About this exercise: Please start at the first line of the records beneath and quote each line exactly, ending with the line containing "false⟩, -- BOOT_COUNT".

Excerpts from a dataset
· · · · ·
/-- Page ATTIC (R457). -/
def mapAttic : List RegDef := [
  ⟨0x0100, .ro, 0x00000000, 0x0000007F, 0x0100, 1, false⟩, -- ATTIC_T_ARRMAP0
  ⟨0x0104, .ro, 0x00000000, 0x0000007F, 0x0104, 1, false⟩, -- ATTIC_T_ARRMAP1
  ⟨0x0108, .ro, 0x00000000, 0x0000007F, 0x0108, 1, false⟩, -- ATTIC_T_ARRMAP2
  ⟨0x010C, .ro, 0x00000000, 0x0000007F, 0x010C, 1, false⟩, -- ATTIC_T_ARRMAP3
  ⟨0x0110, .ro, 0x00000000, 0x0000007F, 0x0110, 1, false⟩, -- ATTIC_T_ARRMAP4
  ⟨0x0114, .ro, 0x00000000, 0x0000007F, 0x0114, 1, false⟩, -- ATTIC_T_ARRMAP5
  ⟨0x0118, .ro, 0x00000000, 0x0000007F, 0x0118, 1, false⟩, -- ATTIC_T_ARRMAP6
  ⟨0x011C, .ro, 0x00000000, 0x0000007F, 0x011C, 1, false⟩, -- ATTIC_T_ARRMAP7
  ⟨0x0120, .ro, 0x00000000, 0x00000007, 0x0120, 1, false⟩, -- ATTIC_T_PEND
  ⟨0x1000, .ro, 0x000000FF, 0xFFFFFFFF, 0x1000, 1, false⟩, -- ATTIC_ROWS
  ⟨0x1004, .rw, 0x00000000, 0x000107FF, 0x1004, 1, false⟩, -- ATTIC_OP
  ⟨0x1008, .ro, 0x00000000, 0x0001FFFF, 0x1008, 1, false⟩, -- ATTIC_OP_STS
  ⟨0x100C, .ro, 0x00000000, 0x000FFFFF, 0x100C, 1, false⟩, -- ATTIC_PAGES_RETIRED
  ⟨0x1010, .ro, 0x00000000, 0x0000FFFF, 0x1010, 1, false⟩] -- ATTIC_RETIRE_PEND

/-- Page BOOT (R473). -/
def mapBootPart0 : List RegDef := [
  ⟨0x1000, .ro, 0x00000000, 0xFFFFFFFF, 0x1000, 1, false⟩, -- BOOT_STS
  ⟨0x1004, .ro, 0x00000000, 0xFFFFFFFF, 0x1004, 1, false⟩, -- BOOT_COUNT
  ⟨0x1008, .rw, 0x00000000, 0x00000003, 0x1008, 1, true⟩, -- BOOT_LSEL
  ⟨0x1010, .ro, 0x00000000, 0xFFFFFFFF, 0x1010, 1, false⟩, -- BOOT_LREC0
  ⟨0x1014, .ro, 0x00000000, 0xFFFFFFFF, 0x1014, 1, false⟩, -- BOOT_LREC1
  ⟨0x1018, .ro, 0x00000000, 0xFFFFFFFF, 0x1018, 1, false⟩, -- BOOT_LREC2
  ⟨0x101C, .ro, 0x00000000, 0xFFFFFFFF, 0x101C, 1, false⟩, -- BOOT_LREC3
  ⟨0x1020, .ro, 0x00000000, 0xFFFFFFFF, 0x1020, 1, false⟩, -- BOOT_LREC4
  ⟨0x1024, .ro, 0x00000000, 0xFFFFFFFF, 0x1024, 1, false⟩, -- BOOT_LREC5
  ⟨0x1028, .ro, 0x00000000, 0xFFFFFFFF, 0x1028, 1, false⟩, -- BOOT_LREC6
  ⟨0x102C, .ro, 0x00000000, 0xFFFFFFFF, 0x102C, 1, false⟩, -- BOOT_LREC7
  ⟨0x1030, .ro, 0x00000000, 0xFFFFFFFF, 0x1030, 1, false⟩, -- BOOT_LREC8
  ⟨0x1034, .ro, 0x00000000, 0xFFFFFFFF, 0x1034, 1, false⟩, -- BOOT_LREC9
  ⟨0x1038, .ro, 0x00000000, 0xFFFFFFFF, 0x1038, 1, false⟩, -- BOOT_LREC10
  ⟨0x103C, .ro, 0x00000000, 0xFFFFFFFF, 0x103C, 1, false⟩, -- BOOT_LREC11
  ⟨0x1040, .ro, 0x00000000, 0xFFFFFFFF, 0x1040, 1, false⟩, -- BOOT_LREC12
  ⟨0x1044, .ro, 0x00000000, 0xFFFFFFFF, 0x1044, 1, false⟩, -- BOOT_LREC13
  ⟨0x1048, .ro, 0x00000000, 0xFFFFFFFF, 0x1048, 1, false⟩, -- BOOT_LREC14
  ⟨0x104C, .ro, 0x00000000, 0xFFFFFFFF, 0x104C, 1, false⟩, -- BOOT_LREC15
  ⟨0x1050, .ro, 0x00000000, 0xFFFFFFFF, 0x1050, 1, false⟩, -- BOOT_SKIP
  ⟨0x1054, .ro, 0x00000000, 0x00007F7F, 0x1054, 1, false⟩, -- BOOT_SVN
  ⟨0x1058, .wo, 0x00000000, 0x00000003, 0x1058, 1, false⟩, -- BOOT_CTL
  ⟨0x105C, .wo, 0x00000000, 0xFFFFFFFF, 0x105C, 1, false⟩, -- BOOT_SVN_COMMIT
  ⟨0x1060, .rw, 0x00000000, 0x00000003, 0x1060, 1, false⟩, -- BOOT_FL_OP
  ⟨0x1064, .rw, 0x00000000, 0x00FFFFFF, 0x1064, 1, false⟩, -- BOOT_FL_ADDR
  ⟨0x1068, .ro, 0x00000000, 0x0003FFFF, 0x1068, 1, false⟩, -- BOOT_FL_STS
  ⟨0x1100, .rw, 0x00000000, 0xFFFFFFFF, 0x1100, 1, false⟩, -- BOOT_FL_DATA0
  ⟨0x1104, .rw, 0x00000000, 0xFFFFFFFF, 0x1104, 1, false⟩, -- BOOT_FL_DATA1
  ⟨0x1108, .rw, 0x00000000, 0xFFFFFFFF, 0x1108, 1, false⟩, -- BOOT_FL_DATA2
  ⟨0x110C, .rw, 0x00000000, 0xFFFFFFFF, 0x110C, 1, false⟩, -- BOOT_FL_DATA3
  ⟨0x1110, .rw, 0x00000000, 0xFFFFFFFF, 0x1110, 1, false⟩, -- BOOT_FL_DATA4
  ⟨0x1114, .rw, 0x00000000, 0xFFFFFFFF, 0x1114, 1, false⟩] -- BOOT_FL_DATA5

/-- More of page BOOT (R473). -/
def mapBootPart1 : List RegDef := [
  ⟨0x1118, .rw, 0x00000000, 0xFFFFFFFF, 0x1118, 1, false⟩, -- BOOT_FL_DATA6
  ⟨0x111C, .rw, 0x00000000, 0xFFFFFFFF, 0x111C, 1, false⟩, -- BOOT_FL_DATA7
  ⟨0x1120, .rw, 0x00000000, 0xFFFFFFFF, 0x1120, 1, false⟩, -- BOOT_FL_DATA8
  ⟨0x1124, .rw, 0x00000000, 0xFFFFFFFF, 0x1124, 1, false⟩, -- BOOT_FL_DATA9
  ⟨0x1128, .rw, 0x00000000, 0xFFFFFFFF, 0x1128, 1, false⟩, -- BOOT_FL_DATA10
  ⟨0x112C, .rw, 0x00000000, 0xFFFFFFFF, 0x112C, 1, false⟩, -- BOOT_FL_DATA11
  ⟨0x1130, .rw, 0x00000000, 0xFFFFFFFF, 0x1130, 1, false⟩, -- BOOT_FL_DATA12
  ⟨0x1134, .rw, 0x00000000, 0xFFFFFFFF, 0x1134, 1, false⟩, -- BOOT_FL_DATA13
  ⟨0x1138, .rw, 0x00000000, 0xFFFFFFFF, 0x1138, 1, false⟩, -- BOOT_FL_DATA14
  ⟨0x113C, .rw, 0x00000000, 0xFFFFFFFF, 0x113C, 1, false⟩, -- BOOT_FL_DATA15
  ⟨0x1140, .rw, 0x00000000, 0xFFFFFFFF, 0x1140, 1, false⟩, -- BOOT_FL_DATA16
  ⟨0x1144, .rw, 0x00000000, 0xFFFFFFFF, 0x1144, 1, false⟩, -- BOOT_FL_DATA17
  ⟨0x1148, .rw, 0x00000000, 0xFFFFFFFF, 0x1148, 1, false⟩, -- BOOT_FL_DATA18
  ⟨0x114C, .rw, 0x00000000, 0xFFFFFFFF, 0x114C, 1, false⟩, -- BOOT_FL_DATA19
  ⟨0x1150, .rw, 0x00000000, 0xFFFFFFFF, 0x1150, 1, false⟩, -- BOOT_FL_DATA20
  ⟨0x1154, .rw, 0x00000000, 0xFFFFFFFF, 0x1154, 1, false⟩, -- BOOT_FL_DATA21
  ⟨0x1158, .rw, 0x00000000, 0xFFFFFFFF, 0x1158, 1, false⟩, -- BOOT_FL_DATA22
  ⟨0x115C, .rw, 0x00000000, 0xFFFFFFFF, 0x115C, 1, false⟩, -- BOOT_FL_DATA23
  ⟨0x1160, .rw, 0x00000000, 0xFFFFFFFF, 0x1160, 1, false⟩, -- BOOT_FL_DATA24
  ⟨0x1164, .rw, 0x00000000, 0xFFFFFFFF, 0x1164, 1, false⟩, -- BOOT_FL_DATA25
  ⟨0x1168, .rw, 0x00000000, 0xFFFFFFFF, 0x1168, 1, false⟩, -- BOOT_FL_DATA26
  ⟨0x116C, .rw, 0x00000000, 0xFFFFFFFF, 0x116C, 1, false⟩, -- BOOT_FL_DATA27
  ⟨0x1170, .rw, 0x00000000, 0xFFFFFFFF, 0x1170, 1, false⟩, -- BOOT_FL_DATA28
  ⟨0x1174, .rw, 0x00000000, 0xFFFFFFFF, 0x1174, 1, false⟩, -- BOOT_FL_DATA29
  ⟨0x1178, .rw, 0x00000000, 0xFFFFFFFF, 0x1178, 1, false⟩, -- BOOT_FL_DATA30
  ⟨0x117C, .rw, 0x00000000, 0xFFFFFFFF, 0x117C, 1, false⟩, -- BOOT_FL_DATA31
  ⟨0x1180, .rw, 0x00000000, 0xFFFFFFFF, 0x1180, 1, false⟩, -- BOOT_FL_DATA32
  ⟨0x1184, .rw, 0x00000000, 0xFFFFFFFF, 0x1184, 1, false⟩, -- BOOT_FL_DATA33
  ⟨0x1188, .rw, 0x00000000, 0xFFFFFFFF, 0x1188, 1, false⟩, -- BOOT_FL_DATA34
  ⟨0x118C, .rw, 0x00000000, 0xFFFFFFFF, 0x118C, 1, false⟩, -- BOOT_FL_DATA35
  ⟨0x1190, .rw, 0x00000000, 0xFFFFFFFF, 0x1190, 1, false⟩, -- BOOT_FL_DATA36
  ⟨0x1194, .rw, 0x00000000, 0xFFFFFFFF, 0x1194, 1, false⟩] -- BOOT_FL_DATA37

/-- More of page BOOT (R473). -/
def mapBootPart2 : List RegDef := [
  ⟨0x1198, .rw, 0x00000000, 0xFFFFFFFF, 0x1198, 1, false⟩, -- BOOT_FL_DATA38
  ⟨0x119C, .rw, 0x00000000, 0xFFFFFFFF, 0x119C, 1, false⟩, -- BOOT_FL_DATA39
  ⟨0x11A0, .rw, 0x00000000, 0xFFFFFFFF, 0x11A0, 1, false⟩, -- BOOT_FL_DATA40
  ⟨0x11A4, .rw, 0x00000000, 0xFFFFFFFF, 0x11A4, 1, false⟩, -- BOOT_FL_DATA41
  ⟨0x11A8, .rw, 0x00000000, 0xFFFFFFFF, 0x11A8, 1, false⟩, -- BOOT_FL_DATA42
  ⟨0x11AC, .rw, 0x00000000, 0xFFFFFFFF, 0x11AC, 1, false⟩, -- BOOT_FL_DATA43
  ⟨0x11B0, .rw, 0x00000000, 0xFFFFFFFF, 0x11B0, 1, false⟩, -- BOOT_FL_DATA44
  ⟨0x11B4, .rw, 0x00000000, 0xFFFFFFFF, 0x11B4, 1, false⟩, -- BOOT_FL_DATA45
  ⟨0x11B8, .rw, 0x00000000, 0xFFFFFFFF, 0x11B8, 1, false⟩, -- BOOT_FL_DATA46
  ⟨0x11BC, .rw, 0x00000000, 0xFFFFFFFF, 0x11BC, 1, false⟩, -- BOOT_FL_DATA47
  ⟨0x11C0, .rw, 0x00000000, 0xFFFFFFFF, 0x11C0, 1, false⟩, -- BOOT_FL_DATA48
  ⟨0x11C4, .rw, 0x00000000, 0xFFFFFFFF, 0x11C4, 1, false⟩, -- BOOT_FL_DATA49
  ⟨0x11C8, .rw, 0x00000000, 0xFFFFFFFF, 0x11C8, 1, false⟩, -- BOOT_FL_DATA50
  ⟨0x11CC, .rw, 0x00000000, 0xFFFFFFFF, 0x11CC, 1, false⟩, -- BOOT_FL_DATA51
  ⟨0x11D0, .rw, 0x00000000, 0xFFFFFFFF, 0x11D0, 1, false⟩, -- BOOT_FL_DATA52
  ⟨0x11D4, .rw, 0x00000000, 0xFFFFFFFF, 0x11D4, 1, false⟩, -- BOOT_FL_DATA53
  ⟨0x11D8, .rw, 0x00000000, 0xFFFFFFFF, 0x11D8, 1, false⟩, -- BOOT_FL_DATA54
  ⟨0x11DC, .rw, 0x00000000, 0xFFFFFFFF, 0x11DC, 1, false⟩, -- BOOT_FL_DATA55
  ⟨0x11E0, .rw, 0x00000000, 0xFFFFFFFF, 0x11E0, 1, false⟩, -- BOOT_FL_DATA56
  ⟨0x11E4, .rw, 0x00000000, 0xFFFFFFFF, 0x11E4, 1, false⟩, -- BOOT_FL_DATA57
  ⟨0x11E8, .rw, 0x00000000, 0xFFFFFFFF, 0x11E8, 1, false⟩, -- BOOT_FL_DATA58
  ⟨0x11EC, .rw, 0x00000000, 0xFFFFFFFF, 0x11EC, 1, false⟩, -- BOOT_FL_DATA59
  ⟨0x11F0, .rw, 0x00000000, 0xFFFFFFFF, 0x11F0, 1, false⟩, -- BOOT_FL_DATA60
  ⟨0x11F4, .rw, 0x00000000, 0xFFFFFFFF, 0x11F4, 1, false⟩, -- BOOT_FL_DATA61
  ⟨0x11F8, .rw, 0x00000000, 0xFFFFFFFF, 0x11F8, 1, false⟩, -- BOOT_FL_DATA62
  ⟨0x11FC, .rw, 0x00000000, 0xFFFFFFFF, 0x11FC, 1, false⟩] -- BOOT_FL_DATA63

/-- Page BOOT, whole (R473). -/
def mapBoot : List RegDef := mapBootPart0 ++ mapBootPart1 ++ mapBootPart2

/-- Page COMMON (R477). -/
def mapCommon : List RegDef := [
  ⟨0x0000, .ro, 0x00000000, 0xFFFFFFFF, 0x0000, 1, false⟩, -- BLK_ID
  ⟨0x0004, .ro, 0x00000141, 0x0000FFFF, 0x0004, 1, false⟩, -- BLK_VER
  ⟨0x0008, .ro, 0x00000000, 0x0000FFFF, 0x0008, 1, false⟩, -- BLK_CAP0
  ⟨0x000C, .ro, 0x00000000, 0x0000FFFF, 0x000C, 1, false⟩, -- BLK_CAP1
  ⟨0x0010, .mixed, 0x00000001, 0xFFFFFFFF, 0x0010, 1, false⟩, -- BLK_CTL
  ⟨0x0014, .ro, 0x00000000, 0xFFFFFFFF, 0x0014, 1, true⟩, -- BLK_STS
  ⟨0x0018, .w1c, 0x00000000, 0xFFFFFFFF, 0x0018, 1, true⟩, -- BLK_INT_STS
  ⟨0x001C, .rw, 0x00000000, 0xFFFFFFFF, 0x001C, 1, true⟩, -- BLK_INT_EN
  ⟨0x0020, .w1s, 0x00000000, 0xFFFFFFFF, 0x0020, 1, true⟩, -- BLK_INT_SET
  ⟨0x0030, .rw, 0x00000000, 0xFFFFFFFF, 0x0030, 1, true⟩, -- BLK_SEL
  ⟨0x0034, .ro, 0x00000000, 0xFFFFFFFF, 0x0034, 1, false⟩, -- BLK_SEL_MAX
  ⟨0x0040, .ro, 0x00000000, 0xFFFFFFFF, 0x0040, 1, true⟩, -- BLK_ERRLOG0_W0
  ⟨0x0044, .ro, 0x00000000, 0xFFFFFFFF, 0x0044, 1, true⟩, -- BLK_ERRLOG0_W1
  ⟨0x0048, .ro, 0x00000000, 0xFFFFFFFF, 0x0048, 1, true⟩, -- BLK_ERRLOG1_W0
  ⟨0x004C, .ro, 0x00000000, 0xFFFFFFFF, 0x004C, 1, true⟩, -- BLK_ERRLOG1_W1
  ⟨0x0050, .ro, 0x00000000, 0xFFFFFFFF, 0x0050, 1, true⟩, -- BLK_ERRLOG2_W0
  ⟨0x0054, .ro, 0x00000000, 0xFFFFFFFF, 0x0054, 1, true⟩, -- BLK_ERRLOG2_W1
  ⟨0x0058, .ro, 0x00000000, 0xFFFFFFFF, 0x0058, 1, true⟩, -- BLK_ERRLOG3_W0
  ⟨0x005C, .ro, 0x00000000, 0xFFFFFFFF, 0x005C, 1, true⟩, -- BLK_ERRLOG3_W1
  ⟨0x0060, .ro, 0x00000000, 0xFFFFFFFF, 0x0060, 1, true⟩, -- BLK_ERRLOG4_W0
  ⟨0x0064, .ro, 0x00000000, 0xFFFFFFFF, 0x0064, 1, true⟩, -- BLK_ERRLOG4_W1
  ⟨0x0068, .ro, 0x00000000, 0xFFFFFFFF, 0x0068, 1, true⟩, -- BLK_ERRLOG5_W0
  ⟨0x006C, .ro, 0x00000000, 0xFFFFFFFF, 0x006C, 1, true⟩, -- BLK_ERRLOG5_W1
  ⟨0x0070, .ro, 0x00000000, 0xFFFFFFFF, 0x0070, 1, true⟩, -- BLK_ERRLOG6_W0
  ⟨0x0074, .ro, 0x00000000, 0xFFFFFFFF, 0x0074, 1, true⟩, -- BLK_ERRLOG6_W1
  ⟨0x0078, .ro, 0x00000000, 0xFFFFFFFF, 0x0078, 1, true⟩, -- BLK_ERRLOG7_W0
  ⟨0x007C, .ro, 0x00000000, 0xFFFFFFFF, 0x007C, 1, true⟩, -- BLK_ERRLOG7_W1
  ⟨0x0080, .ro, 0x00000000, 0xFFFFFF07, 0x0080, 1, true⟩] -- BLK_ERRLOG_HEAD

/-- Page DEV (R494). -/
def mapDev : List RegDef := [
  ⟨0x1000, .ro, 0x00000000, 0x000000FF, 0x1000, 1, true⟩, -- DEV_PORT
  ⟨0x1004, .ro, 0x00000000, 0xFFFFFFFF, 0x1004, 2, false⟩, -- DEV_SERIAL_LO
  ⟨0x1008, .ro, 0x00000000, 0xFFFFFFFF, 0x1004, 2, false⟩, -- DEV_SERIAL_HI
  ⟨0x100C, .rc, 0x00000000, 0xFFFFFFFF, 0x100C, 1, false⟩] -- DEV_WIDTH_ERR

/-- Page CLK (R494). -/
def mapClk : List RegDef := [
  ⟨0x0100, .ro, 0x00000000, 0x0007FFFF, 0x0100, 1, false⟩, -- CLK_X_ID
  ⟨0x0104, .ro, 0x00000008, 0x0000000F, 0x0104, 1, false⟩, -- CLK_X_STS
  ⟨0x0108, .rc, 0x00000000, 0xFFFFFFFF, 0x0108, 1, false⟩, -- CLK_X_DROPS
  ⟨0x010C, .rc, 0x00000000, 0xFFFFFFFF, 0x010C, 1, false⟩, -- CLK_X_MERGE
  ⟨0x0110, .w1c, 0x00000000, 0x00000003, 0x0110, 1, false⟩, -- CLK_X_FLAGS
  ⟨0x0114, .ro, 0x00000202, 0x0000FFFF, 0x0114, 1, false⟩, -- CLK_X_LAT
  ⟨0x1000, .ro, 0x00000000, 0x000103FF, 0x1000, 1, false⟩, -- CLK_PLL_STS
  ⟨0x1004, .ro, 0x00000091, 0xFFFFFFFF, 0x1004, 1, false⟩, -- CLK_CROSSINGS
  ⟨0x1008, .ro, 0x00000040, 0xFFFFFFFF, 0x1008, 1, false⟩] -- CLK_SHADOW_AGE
· · · · ·
Solution to this exercise:
/-- Page ATTIC (R457). -/
def mapAttic : List RegDef := [
  ⟨0x0100, .ro, 0x00000000, 0x0000007F, 0x0100, 1, false⟩, -- ATTIC_T_ARRMAP0
  ⟨0x0104, .ro, 0x00000000, 0x0000007F, 0x0104, 1, false⟩, -- ATTIC_T_ARRMAP1
  ⟨0x0108, .ro, 0x00000000, 0x0000007F, 0x0108, 1, false⟩, -- ATTIC_T_ARRMAP2
  ⟨0x010C, .ro, 0x00000000, 0x0000007F, 0x010C, 1, false⟩, -- ATTIC_T_ARRMAP3
  ⟨0x0110, .ro, 0x00000000, 0x0000007F, 0x0110, 1, false⟩, -- ATTIC_T_ARRMAP4
  ⟨0x0114, .ro, 0x00000000, 0x0000007F, 0x0114, 1, false⟩, -- ATTIC_T_ARRMAP5
  ⟨0x0118, .ro, 0x00000000, 0x0000007F, 0x0118, 1, false⟩, -- ATTIC_T_ARRMAP6
  ⟨0x011C, .ro, 0x00000000, 0x0000007F, 0x011C, 1, false⟩, -- ATTIC_T_ARRMAP7
  ⟨0x0120, .ro, 0x00000000, 0x00000007, 0x0120, 1, false⟩, -- ATTIC_T_PEND
  ⟨0x1000, .ro, 0x000000FF, 0xFFFFFFFF, 0x1000, 1, false⟩, -- ATTIC_ROWS
  ⟨0x1004, .rw, 0x00000000, 0x000107FF, 0x1004, 1, false⟩, -- ATTIC_OP
  ⟨0x1008, .ro, 0x00000000, 0x0001FFFF, 0x1008, 1, false⟩, -- ATTIC_OP_STS
  ⟨0x100C, .ro, 0x00000000, 0x000FFFFF, 0x100C, 1, false⟩, -- ATTIC_PAGES_RETIRED
  ⟨0x1010, .ro, 0x00000000, 0x0000FFFF, 0x1010, 1, false⟩] -- ATTIC_RETIRE_PEND

/-- Page BOOT (R473). -/
def mapBootPart0 : List RegDef := [
  ⟨0x1000, .ro, 0x00000000, 0xFFFFFFFF, 0x1000, 1, false⟩, -- BOOT_STS
  ⟨0x1004, .ro, 0x00000000, 0xFFFFFFFF, 0x1004, 1, false⟩, -- BOOT_COUNT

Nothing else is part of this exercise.